A Hierarchical IDS for Zero-Day Attack Detection in Internet of Medical Things Networks
Md Ashraf Uddin, Nam H. Chu, Reza Rafeh

TL;DR
This paper introduces a hierarchical intrusion detection system for IoMT networks that effectively detects zero-day attacks using a multi-layer framework with meta-learning, ensuring fast, accurate, and privacy-preserving threat detection.
Contribution
It presents a novel multi-level IoMT IDS framework capable of detecting zero-day attacks and distinguishing known from unknown threats without requiring new datasets.
Findings
Achieves 99.77% accuracy and 97.8% F1-score on CICIoMT2024 dataset.
First layer detects zero-day attacks with high accuracy without new datasets.
Meta-learning approach enhances detection performance.
Abstract
The Internet of Medical Things (IoMT) is driving a healthcare revolution but remains vulnerable to cyberattacks such as denial of service, ransomware, data hijacking, and spoofing.

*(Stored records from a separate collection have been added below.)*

-- ==== Sys2Proof/Certificates/Slice0/Obligations.lean ====
section
/-! DEFINITION. The statements for the provers. Each docstring names the rule of spec/ it formalises, or the log entry of
the model's choice it rests on. -/

open Sys2Proof Sys2Proof.Machine Host

/-! ## The rotation of one element -/

/-- R77: `ROL32` is the helper's formula on unbounded integers, moves bit `p` to bit `(p + k) mod 32`, and rotating by 0
gives the value back. -/
def Obligations.Rol32FollowsTheHelper : Prop :=
  (∀ (x : BitVec 32) (c : Nat),
    (rol x c).toNat = ((x.toNat <<< (c % 32)) ||| (x.toNat >>> (32 - c % 32))) % 2 ^ 32 ∧
    (∀ p < 32, (rol x c).getLsbD ((p + c % 32) % 32) = x.getLsbD p) ∧
    rol x 0 = x) ∧
  rol 0x12345678#32 8 = 0x34567812#32 ∧ rol 0x80000000#32 1 = 0x00000001#32

/-- R78: `ROL64` is the helper's formula on unbounded integers, moves bit `p` to bit `(p + k) mod 64`, and rotating by 0
gives the value back. -/
def Obligations.Rol64FollowsTheHelper : Prop :=
  (∀ (x : BitVec 64) (c : Nat),
    (rol x c).toNat = ((x.toNat <<< (c % 64)) ||| (x.toNat >>> (64 - c % 64))) % 2 ^ 64 ∧
    (∀ p < 64, (rol x c).getLsbD ((p + c % 64) % 64) = x.getLsbD p) ∧
    rol x 0 = x) ∧
  rol 0x0123456789ABCDEF#64 4 = 0x123456789ABCDEF0#64 ∧ rol 0x8000000000000000#64 1 = 0x0000000000000001#64

/-- R80: a count is used modulo the element width, so only its low 5 (doubleword) or 6 (quadword) bits matter, for an
immediate and for a count element. -/
def Obligations.CountsAreReducedToTheirLowBits : Prop :=
  (∀ (x : BitVec 32) (c : BitVec 32) (imm : BitVec 8),
    c.toNat % 32 = (c.extractLsb' 0 5).toNat ∧ rol x c.toNat = rol x (c.extractLsb' 0 5).toNat ∧
    imm.toNat % 32 = (imm.extractLsb' 0 5).toNat ∧ rol x imm.toNat = rol x (imm.extractLsb' 0 5).toNat ∧
    rol x 255 = rol x 31 ∧ rol x (0x80000000#32).toNat = x) ∧
  (∀ (x : BitVec 64) (c : BitVec 64) (imm : BitVec 8),
    c.toNat % 64 = (c.extractLsb' 0 6).toNat ∧ rol x c.toNat = rol x (c.extractLsb' 0 6).toNat ∧
    imm.toNat % 64 = (imm.extractLsb' 0 6).toNat ∧ rol x imm.toNat = rol x (imm.extractLsb' 0 6).toNat ∧
    rol x 255 = rol x 63 ∧ rol x (0x0000000100000001#64).toNat = rol x 1)

/-- R101: the laws of the rotation, for both element widths. -/
def Obligations.RotationLaws : Prop :=
  (∀ (e : ElemSize) (x y : BitVec e.bits) (a b : Nat),
    rol x a = rol x (a % e.bits) ∧
    rol x 0 = x ∧
    rol (rol x a) b = rol x (a + b) ∧
    rol (rol x a) (e.bits - a % e.bits) = x ∧
    (∀ p < e.bits, (rol x a).getLsbD ((p + a) % e.bits) = x.getLsbD p) ∧
    onesCount (rol x a) = onesCount x ∧
    rol (0 : BitVec e.bits) a = 0 ∧
    rol (BitVec.allOnes e.bits) a = BitVec.allOnes e.bits ∧
    rol (x ||| y) a = rol x a ||| rol y a ∧
    rol (x &&& y) a = rol x a &&& rol y a ∧
    rol (x ^^^ y) a = rol x a ^^^ rol y a ∧
    rol (~~~ x) a = ~~~ rol x a) ∧
  (∀ (e : ElemSize) (a : Nat), Function.Bijective fun x : BitVec e.bits => rol x a) ∧
  (∀ x : BitVec 64, rol x 32 = x.extractLsb' 0 32 ++ x.extractLsb' 32 32) ∧
  (∀ x : BitVec 32, (rol x 1).toNat = 2 * x.toNat % 2 ^ 32 + (x.getLsbD 31).toNat)

/-! ## Operands -/

/-- R32: the elements of a full memory operand, in bytes least significant first, and the doubleword view of a quadword
operand. -/
def Obligations.MemoryElementsAreLittleEndian : Prop :=
  (∀ (s : State) (g : Seg) (la n : Nat) (v : Vec), n ≤ 64 → memRead s g la n (fun _ => true) = .next v →
    v.toNat = leNat s.mem la n ∧
    ∀ (e : ElemSize) (j : Nat), (j + 1) * (e.bits / 8) ≤ n →
      lane e.bits v j = BitVec.ofNat e.bits (leNat s.mem (la + j * (e.bits / 8)) (e.bits / 8))) ∧
  (∀ (v : Vec) (j : Nat), j < 8 →
    lane 32 v (2 * j) = (lane 64 v j).extractLsb' 0 32 ∧ lane 32 v (2 * j + 1) = (lane 64 v j).extractLsb' 32 32)

/-- R33: a broadcast operand is one element at `LA`, used for every element index, and no byte beyond it is read. -/
def Obligations.BroadcastReadsOneElement : Prop :=
  ∀ (s : State) (p : Prefixes) (len : Nat) (e : ElemSize) (vl : VL) (m : Masking) (a : Addr) (v : Vec),
    (s.env.faultSuppression = false ∨ ∃ j < laneCount e vl, s.enabled m j = true) →
    s.readRM p len e vl m (.mem a true) = .next v →
    (∀ j, rmLane e (.mem a true) v j =
      BitVec.ofNat e.bits (leNat s.mem (operandAddress s p len e vl a true) (e.bits / 8))) ∧
    ∀ mem' : Memory,
      (∀ k < e.bits / 8, mem'.read (operandAddress s p len e vl a true + k) =
        s.mem.read (operandAddress s p len e vl a true + k)) →
      (s.setMem mem').readRM p len e vl m (.mem a true) = .next v

/-- R60: `N`, and the displacement: one byte scaled by `N`, four bytes not scaled, both signed. -/
def Obligations.CompressedDisplacementIsScaledByN : Prop :=
  (∀ (e : ElemSize) (vl : VL), operandBytes e vl false = vl.bits / 8) ∧
  (∀ vl : VL, operandBytes .dword vl true = 4 ∧ operandBytes .qword vl true = 8) ∧
  (∀ (e : ElemSize) (vl : VL) (bcast : Bool) (v : BitVec 8) (w : BitVec 32),
    (dispValue (operandBytes e vl bcast) (.d8 v)).toInt = v.toInt * (operandBytes e vl bcast : Int) ∧
    (dispValue (operandBytes e vl bcast) (.d32 w)).toInt = w.toInt)

/-- R57: the effective address in `Mode64`, computed on exact integers and reduced to the address size. -/
def Obligations.EffectiveAddressInMode64 : Prop :=
  ∀ (s : State) (p : Prefixes) (len n : Nat), s.mode = .mode64 →
    let A := if hasAddressOverride p then 32 else 64
    let x := fun r : GReg => (((s.gpr[r.toNat]'r.isLt).toNat % 2 ^ A : Nat) : Int)
    let disp := fun d : Disp => match d with
      | .noDisp => (0 : Int)
      | .d8 v => v.toInt * (n : Int)
      | .d32 v => v.toInt
    let part := fun r : Option GReg => match r with
      | none => (0 : Int)
      | some r => x r
    (∀ v, ((s.effectiveAddress p len n (.disp32 v)).toNat : Int) =
      ((((s.pc.toNat + len) % 2 ^ 64 : Nat) : Int) + v.toInt) % 2 ^ A) ∧
    (∀ b d, ((s.effectiveAddress p len n (.base b d)).toNat : Int) = (x b + disp d) % 2 ^ A) ∧
    (∀ ob oi scale d, ((s.effectiveAddress p len n (.sib ob oi scale d)).toNat : Int) =
      (part ob + part oi * 2 ^ scale.toNat + disp d) % 2 ^ A)

/-- R58: the effective address in `Mode32`: 32 bits, and the form without a base is absolute. -/
def Obligations.EffectiveAddressInMode32 : Prop :=
  ∀ (s : State) (p : Prefixes) (len n : Nat), s.mode = .mode32 →
    let x := fun r : GReg => (((s.gpr[r.toNat]'r.isLt).toNat % 2 ^ 32 : Nat) : Int)
    let disp := fun d : Disp => match d with
      | .noDisp => (0 : Int)
      | .d8 v => v.toInt * (n : Int)
      | .d32 v => v.toInt
    let part := fun r : Option GReg => match r with
      | none => (0 : Int)
      | some r => x r
    (∀ v, (s.effectiveAddress p len n (.disp32 v)).toNat = v.toNat) ∧
    (∀ b d, ((s.effectiveAddress p len n (.base b d)).toNat : Int) = (x b + disp d) % 2 ^ 32) ∧
    (∀ ob oi scale d, ((s.effectiveAddress p len n (.sib ob oi scale d)).toNat : Int) =
      (part ob + part oi * 2 ^ scale.toNat + disp d) % 2 ^ 32)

These networks comprise resource constrained, heterogeneous devices (e.g., wearable sensors, smart pills, implantables), making traditional centralized Intrusion Detection Systems (IDSs) unsuitable due to response delays, privacy risks, and added vulnerabilities. Centralized IDSs require all sensors to transmit data to a central server, causing delays or network disruptions in dense environments. Running IDSs locally on IoMT devices is often infeasible due to limited computation, and even lightweight IDS components remain at risk if updated models are delayed leaving them exposed to zero-day attacks that threaten patient health and data security. We propose a multi level IoMT IDS framework capable of…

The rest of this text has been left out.